HEY YOU DIDNT HAPPEN TO GET TO LOOK AT THE COAST GUARD STATION DOWN THEIR DID YOU? I USE TO BE STATIONED THEIR AND MY FIANCEE IS THERE NOW.


----------



## Ryanlovesfishing (Mar 9, 2007)

very good to hear that surfsideperson is okay...very sad though that the town is gone..that place was my favortie place to go fishing..itll be awhile till i go back


----------



## fishingmanreggie (Nov 12, 2006)

My heart goes out to those of you who lost your homes. I fished Surfside for a few minutes a day or so before the storm and now I'm speechless. Keep your faith.


----------



## Redfish Dave (Aug 9, 2005)

*Surfside aftermath*



nwolf03 said:


> HEY YOU DIDNT HAPPEN TO GET TO LOOK AT THE COAST GUARD STATION DOWN THEIR DID YOU? I USE TO BE STATIONED THEIR AND MY FIANCEE IS THERE NOW.


No, I didn't make it over to the CGS. They were picky about where people went. But on the positive side of things, I heard nothing about it, so I assume they came out of it pretty good considering everything. Check out the Coast Guard News


----------



## deke (Oct 5, 2004)

A good friend of mine rode 4-wheelers with the authorities from sufside to the pass an Sunday, it took the 4 hours to get there. He also went in with the coast guard Monday into West bay to check the suddivisions. he was shocked how many people actually left thier boats!?


----------



## squidmotion (Apr 5, 2007)

very glad we didn't make the venture... we thought we could make it with sissy's lifted jeep, and my xterra 4WD (also built for the beach), but decided against it... spikemike had me talked into it, but there was so much left to do around the house... and no way could we guarantee that we could actually make it, or gas to get home... i knew the road had to be gone in places... 

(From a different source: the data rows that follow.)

-- ==== Sys2Proof/Certificates/Slice0/Obligations.lean ====
section
/-!
DEFINITION. The statements of this package: what each command does, what it leaves, and what every step keeps.
-/

open Sys2Proof Sys2Proof.Machine

/-- For every command c and state s with c at the front of the queue, a step is exec of c on s with the queue's rest. On
an empty queue the part idles and the timebase counts one nanosecond, unless the part is halted (the idle step is
the model's choice, log 13). -/
def Obligations.StepRunsFrontCommand : Prop :=
  (∀ (c : Instr) (rest : List Instr) (s : State), s.pending = c :: rest → step s = exec c { s with pending := rest }) ∧
  (∀ s : State, s.pending = [] → step s = .next { s with tb := if s.halted then s.tb else s.tb + 1 })

/-- Right after a cold reset the timebase is 0, nothing waits, no tick plane is enabled, no stream is open, the loader
is TRAINING, no memory is written, every register reads the reset value of its table, owner slots are EMPTY and the
part is not halted. Registers whose tables give no reset value read 0, the model's choice of log 2. -/
def Obligations.ResetState : Prop :=
  State.reset.tb = 0 ∧ State.reset.pending = [] ∧ (∀ p, State.reset.plane p = none) ∧
  (∀ h, (State.reset.strm h).st = .closed) ∧ State.reset.splState = 0 ∧ (∀ a, State.reset.byte a = 0) ∧
  (∀ a, State.reset.reg a = regReset a) ∧ (∀ i, 1 ≤ i → State.reset.slotState i = 0) ∧ State.reset.halted = false

/-- Memory and the register file of the reset state are in canonical form. -/
def Obligations.ResetMeetsInvariant : Prop :=
  State.reset.Inv

/-- From every state that meets the invariant, whatever command stands at the front of the queue, a step answers a next
state, and memory and the register file of that state are in canonical form: addresses strictly rising and no entry
equal to what an unlisted address reads as. -/
def Obligations.EveryStepKeepsInvariant : Prop :=
  ∀ s : State, s.Inv → ∃ t, step s = .next t ∧ t.Inv

/-- While THERMTRIP_N has stopped the clocks or POR_N is asserted, every step but a change of POR_N leaves the whole
state as it is: only the answer to the sender, the Sandglass island and the boundary chain may differ, and the part
stays halted. The timebase stands too. An invariant of every run from such a state, over every command of the table. -/
def Obligations.HaltedPartStandsStill : Prop :=
  ∀ s t : State, s.halted = true → (∀ b k rest, s.pending ≠ .powerOnReset b k :: rest) → step s = .next t →
    t.halted = true ∧ t = { s with
      pending := t.pending
      resp := t.resp
      meter := t.meter
      pins := { s.pins with
        jtag := t.pins.jtag
        mode := t.pins.mode
        cells := t.pins.cells } }

/-- Bytes stored inside one range of the address map over granules that hold no error read back as stored, with nothing
zeroed and no failure, and every byte outside the store is as before. A DRAM granule with one symbol in error reads
as it lies, is corrected and counts once in DMEM_CE. One that is uncorrectable or known bad is delivered as 64 zeros
and counts once in DMEM_UE_READ, and so is a granule of a cluster's store with an uncorrectable word, each such word
counting in DMEM_SRAM_UE. Data stored outside every range, or in register space, changes nothing, and a read outside
every range fails. Every store keeps memory's canonical form. Which cells fail is the model's own plain data (log
6). -/
def Obligations.StoredDataReadsBackAndBadGranulesReadZero : Prop :=
  (∀ (s : State) (loc a : Nat) (l : List Byte), l ≠ [] → inOnePlace a l.length = true → placeOf a ≠ .regs →
    s.sound a l.length → s.cond.hostFail = [] →
    (s.writeData loc a l).bytes a l.length = l ∧ SameBytes a l.length s (s.writeData loc a l) ∧
    (s.writeData loc a l).regs = s.regs ∧
    ∃ r, r = (s.writeData loc a l).readData loc a l.length ∧ r.bytes = l ∧ r.zeroed = 0 ∧ r.failed = false ∧
      r.st = s.writeData loc a l) ∧
  (∀ (s : State) (loc a d : Nat), a % 64 = 0 → placeOf a = .dram d → s.granWeak a = true →
    ∃ r, r = s.readData loc a 64 ∧ r.bytes = s.bytes a 64 ∧ r.zeroed = 0 ∧ r.failed = false ∧ r.st.faulty a = [] ∧
      r.st.pair (Reg.DMEM_CE_LO d) = (s.pair (Reg.DMEM_CE_LO d) + 1) % 2 ^ 64 ∧ r.st.mem = s.mem) ∧
  (∀ (s : State) (loc a d : Nat), a % 64 = 0 → placeOf a = .dram d → s.granBad a = true →
    ∃ r, r = s.readData loc a 64 ∧ r.bytes = List.replicate 64 0 ∧ r.zeroed = 1 ∧ r.failed = false ∧
      r.st.pair (Reg.DMEM_UE_READ_LO d) = (s.pair (Reg.DMEM_UE_READ_LO d) + 1) % 2 ^ 64 ∧
      (s.noRecords → r.st.mem = s.mem)) ∧
  (∀ (s : State) (loc a i : Nat), a % 64 = 0 → placeOf a = .cluster i → s.badWords a ≠ [] →
    ∃ r, r = s.readData loc a 64 ∧ r.bytes = List.replicate 64 0 ∧ r.zeroed = 1 ∧ r.failed = false ∧
      r.st.rn (Reg.DMEM_SRAM_UE (i / 24)) = min (s.rn (Reg.DMEM_SRAM_UE (i / 24)) + (s.badWords a).length) 0xFFFFFFFF ∧
      r.st.mem = s.mem) ∧
  (∀ (s : State) (loc a : Nat) (l : List Byte), inOnePlace a l.length = false ∨ placeOf a = .regs → s.writeData loc a l = s) ∧
  (∀ (s : State) (loc a n : Nat), n ≠ 0 → inOnePlace a n = false → (s.readData loc a n).failed = true ∧ (s.readData loc a n).st = s) ∧
  (∀ (s : State) (loc a : Nat) (l : List Byte), Memory.wf s.mem = true → Memory.wf (s.writeData loc a l).mem = true)

/-- A REGISTER_WRITE over a SLOW link is answered with an abort, and one that is not an aligned word of its space has no
effect. In the blocks PLC, STRM, SPL and SEC, apart from the registers whose writes are commands of their own, a
write replaces the writable bits of an RW register, clears the W1C bits written 1, and does nothing to any other
register or to reserved space; nothing else changes. -/
def Obligations.RegisterWriteActsByAccess : Prop :=
  ∀ (s : State) (v : Word), s.halted = false →
    (∀ sp o, s.slowLink = true → exec (.registerWrite sp o v) s = .next { s with resp := { bytes := [], abort := true } }) ∧
    (∀ sp o, s.slowLink = false → sp.word o = false → exec (.registerWrite sp o v) s = .next { s with resp := {} }) ∧
    (∀ o, s.slowLink = false → o % 4 = 0 →
      ((0x100000 ≤ o ∧ o < 0x180000 ∧ o ≠ Reg.PLC_CNT_CLR) ∨ (0x190000 ≤ o ∧ o < 0x200000 ∧ o ≠ Reg.STRM_CNT_CLR) ∨
        (0x300000 ≤ o ∧ o < 0x400000 ∧ o ≠ Reg.SPL_CTRL) ∨
        (0x400000 ≤ o ∧ o < 0x500000 ∧ o ≠ Reg.SEC_CTRL ∧ o ≠ Reg.SEC_CNT_CLR)) →
      ∃ t, exec (.registerWrite .bar0 o v) s = .next t ∧ t.resp = {} ∧ SameRegs [o] s t ∧
        t = { s with
          regs := t.regs
          resp := t.resp } ∧
        (∀ r, bar0Row o = some r → r.acc = .rw ∨ r.acc = .rs → t.reg o = v &&& BitVec.ofNat 32 r.rw) ∧
        (∀ r, bar0Row o = some r → r.acc = .w1c → t.reg o = s.reg o &&& ~~~(v &&& BitVec.ofNat 32 r.w1c)) ∧
        ((∀ r, bar0Row o = some r → r.acc = .ro ∨ r.acc = .wo ∨ r.acc = .ros ∨ r.acc = .act) → t.reg o = s.reg o))

/-- A REGISTER_WRITE of TCK_CTRL, TCK_PPS_EPOCH, TCK_MISS_TAIL, SPL_CTRL, ERR_TAIL, MMR_CTRL, OAS_RESET, HQ_CNT_CLR or a
doorbell has exactly the effect of the command that stands for it, and answers nothing. -/
def Obligations.RegisterWriteRunsItsCommand : Prop :=
  ∀ (s : State) (v : Word), s.halted = false → s.slowLink = false →
    ∀ p ∈ ([(.bar0, Reg.TCK_CTRL, .tbLoad v), (.bar0, Reg.TCK_PPS_EPOCH_LO, .ppsEpochWrite false v),
        (.bar0, Reg.TCK_PPS_EPOCH_HI, .ppsEpochWrite true v), (.bar0, Reg.TCK_MISS_TAIL, .ringTailWrite .miss v),
        (.bar0, Reg.SPL_CTRL, .splGo v), (.bar0, Reg.ERR_TAIL, .errTailWrite v), (.bar0, Reg.MMR_CTRL, .mmrCntClr v),
        (.bar0, Reg.OAS_RESET, .warmReset v), (.bar0, Reg.HQ_CNT_CLR, .hqCntClr v),
        (.bar2 0, 0x000, .sqDoorbell 0 0 v), (.bar2 5, 0x1F8, .sqDoorbell 5 63 v),
        (.bar2 0, 0x004, .cqDoorbell 0 0 v), (.bar2 63, 0x1FC, .cqDoorbell 63 63 v)] : List (Space × Nat × Instr)),
      ∃ t, exec p.2.2 s = .next t ∧ exec (.registerWrite p.1 p.2.1 v) s = .next (t.answer [])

i really appreciate the recon... and the photos... excellent way to step up to the plate.. i hope i'm giving green to everyone... 


i hope everyone stays safe (watch for everything you step on! and SNAKES)... stay sharp! 

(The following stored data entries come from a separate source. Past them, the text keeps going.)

-- ==== Sys2Proof/Laws/State.lean ====
section
/-!
SUPPORT. What each update of one field of the state leaves: one lemma per field per update, true by rfl.
-/

namespace Sys2Proof.Machine

variable (s : State)

@[simp] theorem State.setReg_tb (a : Nat) (v : Word) : (s.setReg a v).tb = s.tb := rfl
@[simp] theorem State.setReg_tck (a : Nat) (v : Word) : (s.setReg a v).tck = s.tck := rfl
@[simp] theorem State.setReg_mods (a : Nat) (v : Word) : (s.setReg a v).mods = s.mods := rfl
@[simp] theorem State.setReg_mem (a : Nat) (v : Word) : (s.setReg a v).mem = s.mem := rfl
@[simp] theorem State.setReg_cond (a : Nat) (v : Word) : (s.setReg a v).cond = s.cond := rfl
@[simp] theorem State.setReg_resp (a : Nat) (v : Word) : (s.setReg a v).resp = s.resp := rfl
@[simp] theorem State.setReg_load (a : Nat) (v : Word) : (s.setReg a v).load = s.load := rfl
@[simp] theorem State.setReg_digest (a : Nat) (v : Word) : (s.setReg a v).digest = s.digest := rfl
@[simp] theorem State.setReg_structure_ (a : Nat) (v : Word) : (s.setReg a v).structure_ = s.structure_ := rfl
@[simp] theorem State.setReg_weights (a : Nat) (v : Word) : (s.setReg a v).weights = s.weights := rfl
@[simp] theorem State.setReg_pools (a : Nat) (v : Word) : (s.setReg a v).pools = s.pools := rfl
@[simp] theorem State.setReg_retired (a : Nat) (v : Word) : (s.setReg a v).retired = s.retired := rfl
@[simp] theorem State.setReg_retireDue (a : Nat) (v : Word) : (s.setReg a v).retireDue = s.retireDue := rfl
@[simp] theorem State.setReg_streams (a : Nat) (v : Word) : (s.setReg a v).streams = s.streams := rfl
@[simp] theorem State.setReg_swaps (a : Nat) (v : Word) : (s.setReg a v).swaps = s.swaps := rfl
@[simp] theorem State.setReg_objs (a : Nat) (v : Word) : (s.setReg a v).objs = s.objs := rfl
@[simp] theorem State.setReg_work (a : Nat) (v : Word) : (s.setReg a v).work = s.work := rfl
@[simp] theorem State.setReg_cores (a : Nat) (v : Word) : (s.setReg a v).cores = s.cores := rfl
@[simp] theorem State.setReg_savedCores (a : Nat) (v : Word) : (s.setReg a v).savedCores = s.savedCores := rfl
@[simp] theorem State.setReg_cisterns (a : Nat) (v : Word) : (s.setReg a v).cisterns = s.cisterns := rfl
@[simp] theorem State.setReg_caravans (a : Nat) (v : Word) : (s.setReg a v).caravans = s.caravans := rfl
@[simp] theorem State.setReg_drfTests (a : Nat) (v : Word) : (s.setReg a v).drfTests = s.drfTests := rfl
@[simp] theorem State.setReg_casc (a : Nat) (v : Word) : (s.setReg a v).casc = s.casc := rfl
@[simp] theorem State.setReg_ports (a : Nat) (v : Word) : (s.setReg a v).ports = s.ports := rfl
@[simp] theorem State.setReg_place (a : Nat) (v : Word) : (s.setReg a v).place = s.place := rfl
@[simp] theorem State.setReg_host (a : Nat) (v : Word) : (s.setReg a v).host = s.host := rfl
@[simp] theorem State.setReg_ats (a : Nat) (v : Word) : (s.setReg a v).ats = s.ats := rfl
@[simp] theorem State.setReg_endpoint (a : Nat) (v : Word) : (s.setReg a v).endpoint = s.endpoint := rfl
@[simp] theorem State.setReg_fab (a : Nat) (v : Word) : (s.setReg a v).fab = s.fab := rfl
@[simp] theorem State.setReg_sec (a : Nat) (v : Word) : (s.setReg a v).sec = s.sec := rfl
@[simp] theorem State.setReg_meter (a : Nat) (v : Word) : (s.setReg a v).meter = s.meter := rfl
@[simp] theorem State.setReg_errs (a : Nat) (v : Word) : (s.setReg a v).errs = s.errs := rfl
@[simp] theorem State.setReg_snap (a : Nat) (v : Word) : (s.setReg a v).snap = s.snap := rfl
@[simp] theorem State.setReg_pwr (a : Nat) (v : Word) : (s.setReg a v).pwr = s.pwr := rfl
@[simp] theorem State.setReg_pins (a : Nat) (v : Word) : (s.setReg a v).pins = s.pins := rfl
@[simp] theorem State.setReg_freeCtr (a : Nat) (v : Word) : (s.setReg a v).freeCtr = s.freeCtr := rfl
@[simp] theorem State.setReg_pending (a : Nat) (v : Word) : (s.setReg a v).pending = s.pending := rfl
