theorem rn_retFrames_retireFrame {f : Nat} (hgone : s.frameGone f = false)
    (hroom : (s.retiredOf (bitsAt f 22 2)).length < 4096) :
    (s.retireFrame f).rn (Reg.DMEM_RET_FRAMES (bitsAt f 22 2)) = (s.retiredOf (bitsAt f 22 2)).length + 1 := by
  have hdie : bitsAt f 22 2 < 4 := bitsAt_lt f 22 2
  have hbank : ¬ BankReg (bitsAt f 22 2) (Reg.DMEM_RET_FRAMES (bitsAt f 22 2)) := by
    simp only [BankReg, SnapReg, Reg.DMEM_INT_STATUS, Reg.DMEM_RET_BANKS, Reg.DMEM_BANKRETi, Reg.DMEM_RET_FRAMES, dieBase]
    omega
  have hint : Reg.DMEM_RET_FRAMES (bitsAt f 22 2) ≠ Reg.DMEM_INT_STATUS (bitsAt f 22 2) := fun he => hbank (.inl he)
  have hstatus : Reg.DMEM_RET_FRAMES (bitsAt f 22 2) ≠ Reg.DMEM_STATUS (bitsAt f 22 2) := by
    simp only [Reg.DMEM_RET_FRAMES, Reg.DMEM_STATUS]; omega
  have hshown : ((s.listRetired f).showRetired (bitsAt f 22 2)).reg (Reg.DMEM_RET_FRAMES (bitsAt f 22 2)) =
      BitVec.ofNat 32 ((s.retiredOf (bitsAt f 22 2)).length + 1) := by
    unfold State.showRetired
    dsimp only
    split
    · rw [reg_raise_other _ _ hint, reg_setBit_other _ _ _ hstatus, reg_setN, if_pos rfl, length_retiredOf_listRetired]
    · rw [reg_setN, if_pos rfl, length_retiredOf_listRetired]
  rw [retireFrame_joins hgone hroom, State.rn, reg_checkBank hbank, hshown, BitVec.toNat_ofNat]
  omega

/-- A bank that has lost its threshold of frames, this one included, retires (R173). -/
theorem bankRetired_retireFrame {f : Nat} (hgone : s.frameGone f = false)
    (hroom : (s.retiredOf (bitsAt f 22 2)).length < 4096)
    (hlost : max 1 (s.fld (Reg.DMEM_BANK_THRESH (bitsAt f 22 2)) 0 8) ≤ (s.listRetired f).bankLosses f) :
    (s.retireFrame f).bankRetired f = true := by
  have hdie : bitsAt f 22 2 < 4 := bitsAt_lt f 22 2
  have hshown := reported_showRetired (s.listRetired f) (bitsAt f 22 2)
  have hthresh : ¬ RetireReg (bitsAt f 22 2) (Reg.DMEM_BANK_THRESH (bitsAt f 22 2)) := by
    simp only [RetireReg, BankReg, SnapReg, Reg.DMEM_STATUS, Reg.DMEM_INT_STATUS, Reg.DMEM_RET_BANKS, Reg.DMEM_BANKRETi,
      Reg.DMEM_RET_FRAMES, Reg.DMEM_BANK_THRESH, dieBase]
    omega
  have hlosses : ((s.listRetired f).showRetired (bitsAt f 22 2)).bankLosses f = (s.listRetired f).bankLosses f := by
    rw [State.bankLosses, hshown]; rfl
  have hfld : ((s.listRetired f).showRetired (bitsAt f 22 2)).fld (Reg.DMEM_BANK_THRESH (bitsAt f 22 2)) 0 8 =
      s.fld (Reg.DMEM_BANK_THRESH (bitsAt f 22 2)) 0 8 :=
    (fld_congr (s := s.listRetired f) (reg_showRetired hthresh) 0 8).trans (fld_congr (s := s) rfl 0 8)
  rw [retireFrame_joins hgone hroom, State.checkBank, hfld, hlosses, if_pos hlost]
  exact bankRetired_retireBank _ f

/-! Stack temperature (R176). -/

theorem reg_stackTemp {d : Nat} (x : Nat) :
    (s.stackTemp d x).reg (Reg.DMEM_TEMP d) = BitVec.ofNat 32 (min x 255 + refreshCode x * 2 ^ 16) := by
  have hint : Reg.DMEM_TEMP d ≠ Reg.DMEM_INT_STATUS d := by simp only [Reg.DMEM_TEMP, Reg.DMEM_INT_STATUS]; omega
  unfold State.stackTemp
  dsimp only
  split
  · rw [reg_setN, if_pos rfl]
  · rw [reg_raise_other _ _ hint, reg_setN, if_pos rfl]

theorem refreshCode_lt (x : Nat) : refreshCode x < 3 := by
  unfold refreshCode
  split_ifs <;> decide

a changing of the guard seems to be in place.... if you look on the bright side, maybe a kind of cruel cleansing (still sad.. nice people have lost some nice places)..... i surf and fish that entire area a lot... it's been sad to watch the beach erode... and we have done christmas tree drives every year.... all that work, down the tubes... and the area is going to look different, never will be the same. 

guess it's time to start over...


----------



## IWasaFishInMyPastLife (Jul 26, 2005)

*ssfperson mia still?*

although im clear across the pacific i still read about my beloved fishing reports from my beloved surfside...
du
de, ssf person...look how many people read this thread...
we need ya back buddy...
hit us back!


----------